* The records *
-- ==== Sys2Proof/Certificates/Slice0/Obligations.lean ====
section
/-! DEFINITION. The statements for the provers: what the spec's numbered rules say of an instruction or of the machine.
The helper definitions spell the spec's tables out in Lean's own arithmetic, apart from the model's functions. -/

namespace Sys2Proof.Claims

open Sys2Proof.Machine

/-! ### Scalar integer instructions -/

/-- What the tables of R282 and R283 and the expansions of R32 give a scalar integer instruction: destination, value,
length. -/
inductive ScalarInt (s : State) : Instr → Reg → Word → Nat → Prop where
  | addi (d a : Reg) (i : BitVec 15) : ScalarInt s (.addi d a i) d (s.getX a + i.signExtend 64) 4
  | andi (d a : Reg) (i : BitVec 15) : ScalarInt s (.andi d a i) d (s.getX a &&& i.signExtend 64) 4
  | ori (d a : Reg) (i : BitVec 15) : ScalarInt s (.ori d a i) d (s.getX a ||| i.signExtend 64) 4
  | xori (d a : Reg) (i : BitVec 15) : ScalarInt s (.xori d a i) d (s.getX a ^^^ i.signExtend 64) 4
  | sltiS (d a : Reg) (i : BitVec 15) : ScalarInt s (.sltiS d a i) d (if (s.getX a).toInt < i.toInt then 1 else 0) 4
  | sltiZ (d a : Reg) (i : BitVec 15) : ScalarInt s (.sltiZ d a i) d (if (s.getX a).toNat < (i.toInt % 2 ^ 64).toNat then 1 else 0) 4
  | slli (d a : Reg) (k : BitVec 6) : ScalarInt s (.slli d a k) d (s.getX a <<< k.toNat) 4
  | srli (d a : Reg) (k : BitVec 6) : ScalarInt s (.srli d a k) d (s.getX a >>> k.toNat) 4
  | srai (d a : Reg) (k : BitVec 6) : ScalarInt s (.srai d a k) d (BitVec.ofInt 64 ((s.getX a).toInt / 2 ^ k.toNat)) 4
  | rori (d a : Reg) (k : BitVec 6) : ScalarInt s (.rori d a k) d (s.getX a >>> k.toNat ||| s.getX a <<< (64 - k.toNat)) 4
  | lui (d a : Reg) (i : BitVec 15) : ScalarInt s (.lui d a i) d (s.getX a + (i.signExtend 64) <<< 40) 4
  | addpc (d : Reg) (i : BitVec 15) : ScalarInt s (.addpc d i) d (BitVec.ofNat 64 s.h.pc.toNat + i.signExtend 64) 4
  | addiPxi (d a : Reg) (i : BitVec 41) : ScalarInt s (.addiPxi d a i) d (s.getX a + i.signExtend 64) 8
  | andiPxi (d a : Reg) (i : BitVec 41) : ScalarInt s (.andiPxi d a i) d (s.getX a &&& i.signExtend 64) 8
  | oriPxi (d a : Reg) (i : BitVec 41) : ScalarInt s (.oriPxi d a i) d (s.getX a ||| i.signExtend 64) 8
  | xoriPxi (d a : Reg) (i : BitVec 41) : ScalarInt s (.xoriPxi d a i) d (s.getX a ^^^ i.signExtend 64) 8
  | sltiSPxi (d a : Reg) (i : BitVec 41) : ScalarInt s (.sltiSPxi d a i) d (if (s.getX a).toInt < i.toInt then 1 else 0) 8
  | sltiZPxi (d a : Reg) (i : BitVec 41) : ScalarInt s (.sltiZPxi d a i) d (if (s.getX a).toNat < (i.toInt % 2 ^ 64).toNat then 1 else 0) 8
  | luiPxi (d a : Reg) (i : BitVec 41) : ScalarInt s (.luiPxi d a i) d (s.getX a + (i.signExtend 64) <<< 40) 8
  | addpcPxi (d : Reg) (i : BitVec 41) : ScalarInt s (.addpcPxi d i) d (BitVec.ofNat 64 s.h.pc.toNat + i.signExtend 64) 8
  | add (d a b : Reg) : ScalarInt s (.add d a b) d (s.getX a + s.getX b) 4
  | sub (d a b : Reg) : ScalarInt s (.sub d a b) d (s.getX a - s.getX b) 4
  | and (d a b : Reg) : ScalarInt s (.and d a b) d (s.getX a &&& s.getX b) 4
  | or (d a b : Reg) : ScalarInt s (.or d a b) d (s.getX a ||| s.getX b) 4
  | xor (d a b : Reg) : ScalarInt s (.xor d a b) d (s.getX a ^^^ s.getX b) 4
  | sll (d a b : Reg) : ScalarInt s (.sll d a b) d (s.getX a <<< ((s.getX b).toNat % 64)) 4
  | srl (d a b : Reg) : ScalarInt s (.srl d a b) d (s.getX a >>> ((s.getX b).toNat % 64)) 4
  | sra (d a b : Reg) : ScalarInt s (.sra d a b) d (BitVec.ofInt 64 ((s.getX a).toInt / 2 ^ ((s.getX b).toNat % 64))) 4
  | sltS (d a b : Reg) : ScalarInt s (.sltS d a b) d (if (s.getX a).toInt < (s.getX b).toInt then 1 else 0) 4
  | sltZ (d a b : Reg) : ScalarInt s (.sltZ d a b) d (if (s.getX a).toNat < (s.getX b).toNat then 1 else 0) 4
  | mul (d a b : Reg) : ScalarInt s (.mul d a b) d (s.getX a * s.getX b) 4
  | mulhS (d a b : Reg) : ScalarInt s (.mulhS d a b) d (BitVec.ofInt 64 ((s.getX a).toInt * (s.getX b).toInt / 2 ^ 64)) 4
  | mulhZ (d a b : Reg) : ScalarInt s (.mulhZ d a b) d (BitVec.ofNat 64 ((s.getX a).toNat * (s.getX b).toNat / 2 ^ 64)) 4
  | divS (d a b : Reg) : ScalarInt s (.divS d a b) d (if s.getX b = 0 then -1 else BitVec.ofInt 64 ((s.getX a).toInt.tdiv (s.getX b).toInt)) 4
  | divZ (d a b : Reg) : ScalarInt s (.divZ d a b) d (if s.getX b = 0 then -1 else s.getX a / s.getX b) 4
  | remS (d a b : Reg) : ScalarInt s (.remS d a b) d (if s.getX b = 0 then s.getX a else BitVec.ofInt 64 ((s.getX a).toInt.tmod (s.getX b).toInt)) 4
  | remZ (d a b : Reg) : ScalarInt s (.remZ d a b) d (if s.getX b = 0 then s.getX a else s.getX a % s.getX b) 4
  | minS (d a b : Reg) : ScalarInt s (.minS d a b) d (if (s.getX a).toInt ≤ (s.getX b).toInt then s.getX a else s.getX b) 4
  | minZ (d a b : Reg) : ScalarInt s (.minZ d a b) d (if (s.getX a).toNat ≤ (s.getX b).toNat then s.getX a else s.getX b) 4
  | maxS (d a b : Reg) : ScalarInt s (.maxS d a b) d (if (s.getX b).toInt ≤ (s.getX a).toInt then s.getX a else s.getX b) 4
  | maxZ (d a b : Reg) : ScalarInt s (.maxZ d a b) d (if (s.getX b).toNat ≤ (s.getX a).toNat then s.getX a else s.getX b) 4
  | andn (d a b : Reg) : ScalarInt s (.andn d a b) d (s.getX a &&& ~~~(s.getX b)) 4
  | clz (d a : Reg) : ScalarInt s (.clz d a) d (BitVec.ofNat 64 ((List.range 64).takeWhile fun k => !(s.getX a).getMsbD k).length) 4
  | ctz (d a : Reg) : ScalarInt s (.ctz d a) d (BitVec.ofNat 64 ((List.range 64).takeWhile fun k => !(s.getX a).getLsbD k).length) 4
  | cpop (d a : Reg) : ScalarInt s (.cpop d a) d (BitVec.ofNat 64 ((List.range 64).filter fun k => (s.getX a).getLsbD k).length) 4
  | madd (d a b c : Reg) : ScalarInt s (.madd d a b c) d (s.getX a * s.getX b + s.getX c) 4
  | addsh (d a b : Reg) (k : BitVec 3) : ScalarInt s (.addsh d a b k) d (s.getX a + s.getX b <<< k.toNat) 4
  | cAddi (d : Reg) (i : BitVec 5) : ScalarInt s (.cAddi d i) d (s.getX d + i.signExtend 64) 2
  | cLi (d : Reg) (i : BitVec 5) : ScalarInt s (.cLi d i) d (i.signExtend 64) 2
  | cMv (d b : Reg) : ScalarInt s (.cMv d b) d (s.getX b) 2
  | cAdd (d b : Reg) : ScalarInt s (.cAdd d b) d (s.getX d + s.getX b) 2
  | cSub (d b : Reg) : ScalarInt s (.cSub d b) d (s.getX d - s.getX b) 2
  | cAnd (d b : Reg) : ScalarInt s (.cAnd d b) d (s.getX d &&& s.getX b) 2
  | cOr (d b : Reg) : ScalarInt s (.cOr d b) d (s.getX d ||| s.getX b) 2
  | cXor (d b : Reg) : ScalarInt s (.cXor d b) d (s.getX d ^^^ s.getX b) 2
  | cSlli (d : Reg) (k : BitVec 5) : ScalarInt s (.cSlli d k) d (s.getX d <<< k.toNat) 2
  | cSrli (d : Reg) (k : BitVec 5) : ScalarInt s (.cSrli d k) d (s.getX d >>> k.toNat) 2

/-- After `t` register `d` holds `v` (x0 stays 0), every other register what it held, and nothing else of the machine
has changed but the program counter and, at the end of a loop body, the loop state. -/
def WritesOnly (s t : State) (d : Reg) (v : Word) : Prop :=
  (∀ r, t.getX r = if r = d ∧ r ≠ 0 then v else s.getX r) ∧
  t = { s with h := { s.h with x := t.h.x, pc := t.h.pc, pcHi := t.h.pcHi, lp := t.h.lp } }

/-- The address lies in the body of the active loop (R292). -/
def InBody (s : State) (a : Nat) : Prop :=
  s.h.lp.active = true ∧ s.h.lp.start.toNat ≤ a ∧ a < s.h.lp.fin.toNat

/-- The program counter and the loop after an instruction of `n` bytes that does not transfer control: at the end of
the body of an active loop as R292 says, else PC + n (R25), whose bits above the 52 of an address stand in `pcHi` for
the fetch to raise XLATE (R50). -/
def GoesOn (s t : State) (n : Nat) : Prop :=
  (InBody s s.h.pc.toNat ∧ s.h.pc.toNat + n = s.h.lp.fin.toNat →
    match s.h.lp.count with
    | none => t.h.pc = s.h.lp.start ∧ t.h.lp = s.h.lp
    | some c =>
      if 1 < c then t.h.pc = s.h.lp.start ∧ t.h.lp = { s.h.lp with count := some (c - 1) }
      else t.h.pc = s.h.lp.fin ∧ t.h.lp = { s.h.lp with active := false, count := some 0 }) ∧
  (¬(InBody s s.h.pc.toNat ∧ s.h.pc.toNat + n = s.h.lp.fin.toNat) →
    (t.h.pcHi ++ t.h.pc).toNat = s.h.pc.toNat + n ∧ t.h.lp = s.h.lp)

--

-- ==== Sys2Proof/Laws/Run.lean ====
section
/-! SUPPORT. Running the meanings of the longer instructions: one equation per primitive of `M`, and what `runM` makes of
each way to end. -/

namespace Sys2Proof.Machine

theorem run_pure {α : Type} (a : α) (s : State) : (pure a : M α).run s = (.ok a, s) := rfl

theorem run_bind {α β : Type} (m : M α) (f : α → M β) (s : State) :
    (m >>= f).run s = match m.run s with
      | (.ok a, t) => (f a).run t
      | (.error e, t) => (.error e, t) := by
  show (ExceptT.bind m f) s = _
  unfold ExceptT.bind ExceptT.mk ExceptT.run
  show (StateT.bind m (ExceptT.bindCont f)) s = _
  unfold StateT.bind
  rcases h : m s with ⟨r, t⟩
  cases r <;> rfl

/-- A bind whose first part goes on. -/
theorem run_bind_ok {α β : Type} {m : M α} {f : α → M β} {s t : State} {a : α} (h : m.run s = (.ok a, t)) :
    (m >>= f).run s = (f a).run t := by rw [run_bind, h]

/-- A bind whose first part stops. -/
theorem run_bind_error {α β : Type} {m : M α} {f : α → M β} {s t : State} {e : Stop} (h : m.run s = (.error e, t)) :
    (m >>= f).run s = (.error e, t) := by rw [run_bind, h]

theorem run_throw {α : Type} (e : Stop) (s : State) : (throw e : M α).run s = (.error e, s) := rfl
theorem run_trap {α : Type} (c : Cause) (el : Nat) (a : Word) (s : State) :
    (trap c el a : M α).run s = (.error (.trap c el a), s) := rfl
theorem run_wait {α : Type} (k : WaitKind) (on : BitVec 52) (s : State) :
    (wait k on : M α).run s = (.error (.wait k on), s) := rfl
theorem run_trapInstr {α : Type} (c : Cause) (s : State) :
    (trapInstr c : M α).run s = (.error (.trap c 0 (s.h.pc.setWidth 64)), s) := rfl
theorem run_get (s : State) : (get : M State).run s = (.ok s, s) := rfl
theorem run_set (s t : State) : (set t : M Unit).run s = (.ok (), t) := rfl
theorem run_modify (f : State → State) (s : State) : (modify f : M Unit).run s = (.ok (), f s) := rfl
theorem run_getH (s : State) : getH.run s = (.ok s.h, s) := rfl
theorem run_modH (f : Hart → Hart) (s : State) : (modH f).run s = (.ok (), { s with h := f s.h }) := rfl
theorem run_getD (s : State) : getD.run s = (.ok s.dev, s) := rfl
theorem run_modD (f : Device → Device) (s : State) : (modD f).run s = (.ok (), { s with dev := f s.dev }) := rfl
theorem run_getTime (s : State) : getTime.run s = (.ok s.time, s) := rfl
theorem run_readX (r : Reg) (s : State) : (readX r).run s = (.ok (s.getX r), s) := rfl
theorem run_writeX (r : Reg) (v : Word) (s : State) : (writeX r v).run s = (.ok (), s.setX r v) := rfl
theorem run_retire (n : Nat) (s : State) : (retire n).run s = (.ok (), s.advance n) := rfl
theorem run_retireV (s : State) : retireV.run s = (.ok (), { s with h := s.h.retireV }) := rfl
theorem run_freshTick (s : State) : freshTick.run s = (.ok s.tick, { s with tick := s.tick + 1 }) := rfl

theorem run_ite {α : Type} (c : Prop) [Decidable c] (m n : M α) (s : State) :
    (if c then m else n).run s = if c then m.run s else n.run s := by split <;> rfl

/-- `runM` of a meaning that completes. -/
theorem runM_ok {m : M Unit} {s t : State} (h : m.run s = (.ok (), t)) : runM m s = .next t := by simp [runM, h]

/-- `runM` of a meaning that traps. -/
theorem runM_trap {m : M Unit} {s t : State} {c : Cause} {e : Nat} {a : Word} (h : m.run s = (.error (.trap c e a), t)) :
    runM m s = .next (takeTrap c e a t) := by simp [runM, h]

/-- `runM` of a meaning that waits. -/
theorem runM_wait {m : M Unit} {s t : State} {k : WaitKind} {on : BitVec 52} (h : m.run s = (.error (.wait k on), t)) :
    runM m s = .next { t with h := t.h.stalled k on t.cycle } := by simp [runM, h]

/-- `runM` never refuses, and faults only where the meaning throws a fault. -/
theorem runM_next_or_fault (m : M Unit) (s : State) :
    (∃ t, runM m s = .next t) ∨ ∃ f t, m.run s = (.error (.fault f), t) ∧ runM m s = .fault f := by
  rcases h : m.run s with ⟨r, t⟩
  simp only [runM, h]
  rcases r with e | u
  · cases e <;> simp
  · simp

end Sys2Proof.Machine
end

* About this task *
Only one stretch of the entries above is wanted: the lines from the one containing "theorem run_set (s" through the one containing "theorem run_retireV (s". Please reproduce it exactly.

* Task solution *
theorem run_set (s t : State) : (set t : M Unit).run s = (.ok (), t) := rfl
theorem run_modify (f : State → State) (s : State) : (modify f : M Unit).run s = (.ok (), f s) := rfl
theorem run_getH (s : State) : getH.run s = (.ok s.h, s) := rfl
theorem run_modH (f : Hart → Hart) (s : State) : (modH f).run s = (.ok (), { s with h := f s.h }) := rfl
theorem run_getD (s : State) : getD.run s = (.ok s.dev, s) := rfl
theorem run_modD (f : Device → Device) (s : State) : (modD f).run s = (.ok (), { s with dev := f s.dev }) := rfl
theorem run_getTime (s : State) : getTime.run s = (.ok s.time, s) := rfl
theorem run_readX (r : Reg) (s : State) : (readX r).run s = (.ok (s.getX r), s) := rfl
theorem run_writeX (r : Reg) (v : Word) (s : State) : (writeX r v).run s = (.ok (), s.setX r v) := rfl
theorem run_retire (n : Nat) (s : State) : (retire n).run s = (.ok (), s.advance n) := rfl
theorem run_retireV (s : State) : retireV.run s = (.ok (), { s with h := s.h.retireV }) := rfl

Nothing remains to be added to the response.